Однако перед принятием окончательного решения Саша отправила рекламный буклет дома по электронной почте своей подруге Кристине, которая переехала в Европу, прожив в Торонто десять лет. Чтобы снизить риск возможного пристрастного отношения Кристины, она послала ей информацию не только о своем доме на берегу озера, но и еще о четырех других объектах в той же ценовой категории. Свой выбор Саша перед подругой не раскрывала.
Кристина ответила через несколько часов, и ее ответ стал для Саши шоком: в рейтинге из пяти вариантов дом у озера она поставила четвертым. «Открытый бассейн – это замечательно, но не забывай, что ты в Торонто, – писала Кристина. – Хоть бассейном и можно пользоваться в июле, это будет неактуально в течение всего остального года». Подруга отметила также, что, по ее ощущениям, квартира слишком маленькая для такой цены, и выразила беспокойство, что на берегу могут появиться новые многоквартирные дома и заслонить вид на озеро.
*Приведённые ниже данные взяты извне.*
/-- What the step of an event that is no race can do. -/
theorem runEvent_cases {ev : Event} {l : List OpenAccess} {s t : State} (hev : isRace ev = false)
    (h : runEvent ev l s = .next t) :
    Ran ev s t := by
  have stay : Passed s s := ⟨rfl, fun _ h => h, fun _ h => .inl h⟩
  have one : ∀ (ev : Event) (p : Nat) (f : PeId → Pe → Option Effect), eventPe ev = some p →
      (∀ pe e, s.pes[p]? = some pe → f (peId p) pe = some e → PeStep ev (peId p) pe e) →
      .next (stepPe s p f) = (Host.Outcome.next t : Host.Outcome State Fault Refusal) → Ran ev s t := by
    intro ev p f hpe hs ht
    cases ht
    rcases stepPe_cases s p f with h1 | ⟨pe, e, h1, h2, h3⟩
    · rw [h1]; exact .inl stay
    · rw [h3]
      exact .inr ⟨p, pe, e, .inl hpe, .of_commit h1 rfl (fun _ h => h) (fun _ h => h) (hs pe e h1 h2)⟩
  cases ev with
  | race p a order => cases hev
  | accessPart p r bytes => cases hev
  | engine p =>
    simp only [runEvent, stepEngine] at h
    split at h
    · cases h; exact .inl stay
    · rename_i pe hpe
      split at h
      · rename_i hph
        obtain ⟨pe', e, h1, h2, rfl⟩ := exec_command (Event.engine p) (fun _ => ⟨p, rfl⟩) (fun pe' hp' _ => by
          simp only [hpe, Option.some.injEq] at hp'; exact hp' ▸ hph) h
        exact .inr ⟨p, pe', e, .inl rfl, .of_commit h1 rfl (fun _ h => h) (fun _ h => h) h2⟩
      · rename_i hph
        cases h
        exact .inr ⟨p, pe, _, .inl rfl, .of_commit hpe rfl (fun _ h => h) (fun _ h => h) (.finish hph)⟩
      · cases h; exact .inl stay
      · cases h; exact .inl stay
  | transfer p => exact one _ p _ rfl (fun pe e _ he => .transfer e he) h
  | ctxSwitch p => exact one _ p _ rfl (fun pe e _ he => .ctxSwitch p rfl e he) h
  | deliverRequest k =>
    simp only [runEvent, stepDeliverRequest] at h
    split at h
    · cases h; exact .inl stay
    · rename_i bytes hb
      split at h
      · rename_i i hi
        rcases exec_packet (decodePacket_head hi) (Eq.refl (Event.deliverRequest k))
            { s with requests := s.requests.eraseIdx k } with ⟨pe, e, h1, h2, h3⟩ | ⟨_, h3⟩
        · rw [h3] at h
          cases h
          refine .inr ⟨_, pe, e, .inr ?_, .of_commit (by exact h1) rfl ?_ (fun _ h => h) (by rwa [peId_toNat])⟩
          · simp [deliveredTo, hb]
          · intro b hb
            exact List.mem_of_mem_eraseIdx hb
        · rw [h3] at h
          cases h
          refine .inl ⟨rfl, fun b hb => ?_, fun r hr' => ?_⟩
          · exact List.mem_of_mem_eraseIdx hb
          · simp only [List.mem_append, List.mem_singleton] at hr'
            rcases hr' with hr' | rfl
            · exact .inl hr'
            · exact .inr (responseTo_length _ _ _)
      · cases h
  | deliverResponse k =>
    simp only [runEvent, stepDeliverResponse] at h
    split at h
    · cases h; exact .inl stay
    · rename_i r hk
      split at h
      · cases h
      · cases h
        have herase : ∀ x ∈ s.responses.eraseIdx k, x ∈ s.responses := by
          intro x hx
          exact List.mem_of_mem_eraseIdx hx
        rcases stepPe_cases { s with responses := s.responses.eraseIdx k } r.dest.toNat
            (fun me pe => some (takeDelivered me r.bytes pe)) with h1 | ⟨pe, e, h1, h2, h3⟩
        · rw [h1]
          exact .inl ⟨rfl, fun _ h => h, fun x hx => .inl (herase x hx)⟩
        · rw [h3]
          cases h2
          refine .inr ⟨_, pe, _, .inr (by simp [deliveredTo, hk]), .of_commit h1 rfl (fun _ h => h) herase ?_⟩
          unfold takeDelivered
          split
          · exact .chunkResponse _
          · exact .cacheResponse _
          · exact .same _ rfl rfl (by simp)
  | clientWrite p addr width value priv =>
    simp only [runEvent, stepClientWrite] at h
    split at h
    · cases h; exact .inl stay
    · rename_i pe hpe
      split at h
      · rename_i i hi
        split at h
        · rename_i hv
          unfold decodeCommand at h
          obtain ⟨pe', e, h1, h2, rfl⟩ := exec_command (Event.clientWrite p addr width value priv)
            (fun hne => absurd hv.2 hne)
            (fun pe' hp' hne => absurd hv.2 hne) h
          exact .inr ⟨p, pe', e, .inl rfl, .of_commit h1 rfl (fun _ h => h) (fun _ h => h) h2⟩
        · cases h
          exact .inr ⟨p, pe, _, .inl rfl, .of_commit hpe rfl (fun _ h => h) (fun _ h => h) (.write i value)⟩
      · cases h
      · cases h
  | clientRead p addr width =>
    simp only [runEvent, stepClientRead] at h
    split at h
    · cases h; exact .inl stay
    · rename_i pe hpe
      split at h
      · cases h
        exact .inr ⟨p, pe, _, .inl rfl,
          .of_commit hpe rfl (fun _ h => h) (fun _ h => h) (.same _ rfl rfl (by simp))⟩
      · cases h
      · cases h
  | coreStore p addr bytes =>
    refine one _ p _ rfl (fun pe e _ he => ?_) h
    simp only [coreStoreEffect, Option.map_eq_some_iff] at he
    obtain ⟨pe', h1, rfl⟩ := he
    exact .store _ _ _ h1
  | setCoreWaiting p b =>
    refine one _ p _ rfl (fun pe e _ he => ?_) h
    cases he
    exact .coreWaiting b
  | schedulerWrite p v =>
    refine one _ p _ rfl (fun pe e _ he => ?_) h
    simp only [schedulerEffect, Option.map_eq_some_iff] at he
    obtain ⟨pe', h1, rfl⟩ := he
    exact .store _ _ _ h1
  | accelContext p off bytes => exact one _ p _ rfl (fun pe e _ he => .accelContext _ _ e he) h
  | accelExtra p off bytes =>
    refine one _ p _ rfl (fun pe e _ he => ?_) h
    simp only [accelExtraEffect] at he
    split at he
    · split at he
      · simp only [Option.map_eq_some_iff] at he
        obtain ⟨pe', h1, rfl⟩ := he
        exact .store _ _ _ h1
      · cases he
    · cases he
  | accelStateSize p n =>
    refine one _ p _ rfl (fun pe e _ he => ?_) h
    cases he
    exact .accelStateSize n
  | cacheRequest p id req =>
    simp only [runEvent, stepCacheRequest] at h
    split at h
    · cases h; exact .inl stay
    · rename_i pe hpe
      split at h
      · rename_i pe' he
        cases h
        exact .inr ⟨p, pe, _, .inl rfl,
          .of_commit hpe rfl (fun _ h => h) (fun _ h => h) (.cacheRequest id req pe' he)⟩
      · cases h
  | cacheTranslate p id => exact one _ p _ rfl (fun pe e _ he => .cacheTranslate id e he) h
  | walkAnswer p id a =>
    refine one _ p _ rfl (fun pe e _ he => ?_) h
    simp only [walkAnswerEffect, Option.map_eq_some_iff] at he
    obtain ⟨pe', h1, rfl⟩ := he
    exact .walkAnswer id a pe' h1

end Sys2Proof.Machine
end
Вместо квартиры у воды Кристина выделила более просторное жилье в центре с лучшей планировкой. Саша смотрела этот объект неделю назад, но в то время в ней жили двое студентов-арендаторов, и там царил такой беспорядок, что она просто не могла вообразить себя в ней. Однако письмо Кристины заставило Сашу понять, что с точки зрения долговременной перспективы это было лучшее решение. В итоге девушка купила именно эту квартиру и с тех пор живет в ней.
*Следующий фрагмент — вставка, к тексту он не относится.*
-- ==== Sys2Proof/Tests/Slice0.lean ====
section
/-! SUPPORT. Tests: ill-formed instructions refused, the decoding of words written out from the spec's encodings, small
steps with the results that 95_test_vectors.md gives, and for each statement with hypotheses a state that meets them. -/

namespace Sys2Proof.Tests

open Sys2Proof.Machine

/-! ### The systems of 95_test_vectors.md -/

/-- The value of a function on the next state, if there is one. -/
def after {α : Type} (o : Host.Outcome State Fault Refusal) (f : State → Option α) : Option α :=
  match o with
  | .next t => f t
  | .fault _ => none
  | .refused _ => none

def ep0 : Endpoint := Endpoint.reset
def send3 : Endpoint := { cfg0 := 0x4000020101#64, cfg1 := 0xAA#64, cfg2 := 0, credit := 0x10001#64 }
def recv1 : Endpoint := { cfg0 := 0x400400002#64, cfg1 := 0x2000#64, cfg2 := 0, credit := 0 }
def recv2 : Endpoint := { cfg0 := 0x200400002#64, cfg1 := 0x1000#64, cfg2 := 0, credit := 0 }
def mem4 : Endpoint := { cfg0 := 0x1B#64, cfg1 := 0x4000#64, cfg2 := 0x1000#64, credit := 0 }
def mem5 : Endpoint := { cfg0 := 0x2000B#64, cfg1 := 0x4000#64, cfg2 := 0x1000#64, credit := 0 }

/-- A PE of REF with the vectors' endpoints and the given memory. -/
def peWith (eps : List Endpoint) (mem : Memory) : Pe :=
  { Pe.reset Launch.ref with eps := eps, mem := mem, cmdReplyEp := 2, cmdReplyLabel := 0xBB, cmdDataAddr := 0x100 }

def pe1 : Pe :=
  peWith [ep0, ep0, recv2, send3, mem4, mem5, ep0, ep0] (writeBytes [] 0x100 [0x11, 0x22, 0x33, 0x44, 0x55, 0x66, 0x77, 0x88])

/-- Header H-1, as bytes. -/
def h1 : List Byte :=
  [0x04, 0x03, 0x02, 0x00, 0x08, 0x00, 0x01, 0x00, 0xAA, 0, 0, 0, 0, 0, 0, 0, 0xBB, 0, 0, 0, 0, 0, 0, 0]

/-- Header H-2, as bytes. -/
def h2 : List Byte :=
  [0x03, 0x01, 0x03, 0x00, 0x04, 0x00, 0x02, 0x00, 0xBB, 0, 0, 0, 0, 0, 0, 0, 0xBB, 0, 0, 0, 0, 0, 0, 0]

/-- PE 2 with RECV1 and H-1 in its slot 0. -/
def pe2 : Pe := peWith [ep0, recv1, ep0, ep0, ep0, ep0, ep0, mem4] (writeBytes [] 0x2000 h1)

/-- A PE whose command waits for its execute step. -/
def running (op : BitVec 3) (ep : EpId) (data size off : Word) (pe : Pe) : Pe :=
  { pe with
    cur := { opcode := op, epId := ep, dataAddr := data, dataSize := size, offset := off, replyEp := 2,
             replyLabel := 0xBB }
    command := commandWord op ep 0, status := 1, cmdInProgress := true, phase := .execPending }

/-- The system of PE 0, the given PE 1 and PE 2, with the next events. -/
def sys (a b : Pe) (agenda : List Event) : State :=
  { State.reset with pes := [Pe.reset Launch.ref, a, b], agenda := agenda }

/-- The PE at a place after a step. -/
def peOf {α : Type} (p : Nat) (f : Pe → α) (t : State) : Option α := (t.pes[p]?).map f

def head (dstPe : PeId) (addr size : Word) : PacketHead :=
  { write := false, dstEp := 1, dstPe := dstPe, srcPe := 1, addr := addr, size := size, tag := 0 }

/-! ### Ill-formed instructions -/

theorem test_wf_message_length : (Instr.message (head 2 0 5) [1, 2, 3, 4]).wellFormed = false := by decide
theorem test_wf_write_length : (Instr.writeReq (head 2 0 1) []).wellFormed = false := by decide
theorem test_wf_cache_read_body : (Instr.cacheMemReq (head 2 0 1) [7]).wellFormed = false := by decide
theorem test_wf_cache_write_length :
    (Instr.cacheMemReq { head 2 0 1 with write := true } []).wellFormed = false := by decide
theorem test_wf_func_read_body : (Instr.cacheMemReqFunc (head 2 0 1) [7]).wellFormed = false := by decide
theorem test_wf_func_write_length :
    (Instr.cacheMemReqFunc { head 2 0 1 with write := true } [7, 7]).wellFormed = false := by decide

/-! ### Decoding -/

/-- D-9; D-1; D-2; D-3; D-4; D-6; D-7; D-8, as words. -/
theorem test_decode_idle : decodeCommand 0#64 = .idle 0 := by decide
theorem test_decode_send : decodeCommand 0x19#64 = .send 3 := by decide
theorem test_decode_reply : decodeCommand 0x0A#64 = .reply 1 := by decide
theorem test_decode_read : decodeCommand 0x23#64 = .read 4 := by decide
theorem test_decode_write : decodeCommand 0x24#64 = .write 4 := by decide
theorem test_decode_incReadPtr : decodeCommand 0x7FD#64 = .incReadPtr 0xFF := by decide
theorem test_decode_wakeupCore : decodeCommand 0xFFFFFFFFFFFFF806#64 = .wakeupCore 0 := by decide
theorem test_decode_reserved7 : decodeCommand 0x0F#64 = .reserved7 1 := by decide
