-- ==== Sys2Proof/Config.lean ====
section
/-! DEFINITION. The named parameters of the block (R10, R11, R86), their legal ranges and their
defaults (92_eei_decisions.md), and the one free value. State holds a `Params`, which no operation
changes (R37), so that what is proved of every state is proved of every choice of parameters. -/

namespace Sys2Proof

/-- `WIRE_ORDER` (R55, D5): which byte of a 16-bit wire field comes first. -/
inductive WireOrder where
  | little
  | big
deriving DecidableEq, Repr

/-- `FRAME_LEN_POLICY` (R85, D6): how a received frame's length relates to its `length` field. -/
inductive FrameLenPolicy where
  | exact
  | atLeast
deriving DecidableEq, Repr

/-- `CONTEXTS` (R60, R61, D23): whether an operation is one atomic step or a program of atomic steps. -/
inductive Contexts where
  | single
  | dual
deriving DecidableEq, Repr

/-- Which interfaces stand to the outside. `integrated` is the block of R42, whose components are
reachable only through its own operations; `components` is a RingBuffer or the PacketCodec modelled
alone, at its internal interface (R48, R92). The setting is the model's: notes/assumptions/29.md. -/
inductive Assembly where
  | integrated
  | components
deriving DecidableEq, Repr

/-- The eight masks `FLAG_<name>` of the flags byte (R86, D7). -/
structure FlagMasks where
  ack : Byte
  retry : Byte
  error : Byte
  broadcast : Byte
  priority : Byte
  encrypted : Byte
  fragment : Byte
  reserved : Byte
deriving DecidableEq, Repr

/-- The masks in the order R86 lists them. -/
def FlagMasks.all (f : FlagMasks) : List Byte :=
  [f.ack, f.retry, f.error, f.broadcast, f.priority, f.encrypted, f.fragment, f.reserved]

/-- Eight independently settable flags of one byte (R86): each mask is one bit, no two the same
(notes/assumptions/23.md). -/
abbrev FlagMasks.Legal (f : FlagMasks) : Prop :=
  f.all.Nodup ∧ ∀ m ∈ f.all, m ∈ ([1, 2, 4, 8, 16, 32, 64, 128] : List Byte)

/-- The parameters of the block (R10, R11), and the model's own setting of what is modelled. -/
structure Params where
  /-- `C`, slots of each ring buffer and modulus of the indices -/
  capacity : Nat
  /-- `MTU`, the largest frame -/
  mtu : Nat
  /-- `WIRE_ORDER` -/
  wireOrder : WireOrder
  /-- `FRAME_LEN_POLICY` -/
  frameLenPolicy : FrameLenPolicy
  /-- `FLAG_<name>` -/
  flags : FlagMasks
  /-- `ACK_ECHO_ON_ACK` -/
  ackEchoOnAck : Bool
  /-- `TX_STREAM_ID` -/
  txStreamId : Byte
  /-- `CONTEXTS` -/
  contexts : Contexts
  /-- the integrated block, or its components alone (R42, R48) -/
  assembly : Assembly
deriving DecidableEq, Repr

/-- The ranges of R11 (D17): `2 <= C <= 65536`, `8 <= MTU <= 262`, and legal flag masks. -/
abbrev Params.Legal (p : Params) : Prop :=
  2 ≤ p.capacity ∧ p.capacity ≤ 65536 ∧ 8 ≤ p.mtu ∧ p.mtu ≤ 262 ∧ p.flags.Legal

/-- `HEADER` (R10, R82): the bytes of a frame that are not payload. -/
def Config.headerSize : Nat := 7

/-- `USABLE = C - 1` (R10): the bytes a RingBuffer of `c` slots can hold. -/
def Config.usable (c : Nat) : Nat := c - 1

/-- `USABLE` of these parameters (R10). -/
def Params.usable (p : Params) : Nat := Config.usable p.capacity

/-- `IDXW = ceil(log2 C)` (R11, R21, D17), the width of `head` and `tail`, for the legal `C >= 2`. -/
def Config.indexWidth (c : Nat) : Nat := Nat.log2 (c - 1) + 1

/-- `IDXW` of these parameters (R11). -/
def Params.indexWidth (p : Params) : Nat := Config.indexWidth p.capacity

/-- `MAXP = MTU - HEADER` (R10, R82). -/
def Params.maxPayload (p : Params) : Nat := p.mtu - Config.headerSize

/-- The default masks: the listed order from bit 0 (R86, D7). -/
def Config.defaultFlags : FlagMasks :=
  { ack := 0x01, retry := 0x02, error := 0x04, broadcast := 0x08
    priority := 0x10, encrypted := 0x20, fragment := 0x40, reserved := 0x80 }

/-- The defaults of R10 and R11 (the last lines of 92_eei_decisions.md). -/
def Config.defaults : Params :=
  { capacity := 128, mtu := 32, wireOrder := .little, frameLenPolicy := .exact
    flags := Config.defaultFlags, ackEchoOnAck := true, txStreamId := 0, contexts := .single
    assembly := .integrated }

/-- FREE VALUE (notes/assumptions/9.md, DESIGN CHOICE). R93 carries wide operands on a byte-wide side
port and gives no protocol for it. When an operation reads a byte position beyond the bytes
presented, this is the byte it reads: a value nothing constrains, fixed by the bytes presented and
the position (the codec operations repeat their answers, R59). -/
opaque Config.sidePortIdle (presented : List Byte) (position : Nat) : Byte

end Sys2Proof
end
«Тогда читать сообщение Кристины было тяжело. Но ее совет вернул меня в реальность из моих пляжных фантазий, – рассказывала Саша. – Кристина не участвовала в моих поисках, она не знала, как я устала от них, она не видела красивый интерьер той прибрежной квартиры. Она находилась за много тысяч километров от меня и поэтому смогла посмотреть на всю эту проблему со стороны, непредвзятым и рациональным взглядом. Так, как я посмотреть не сумела».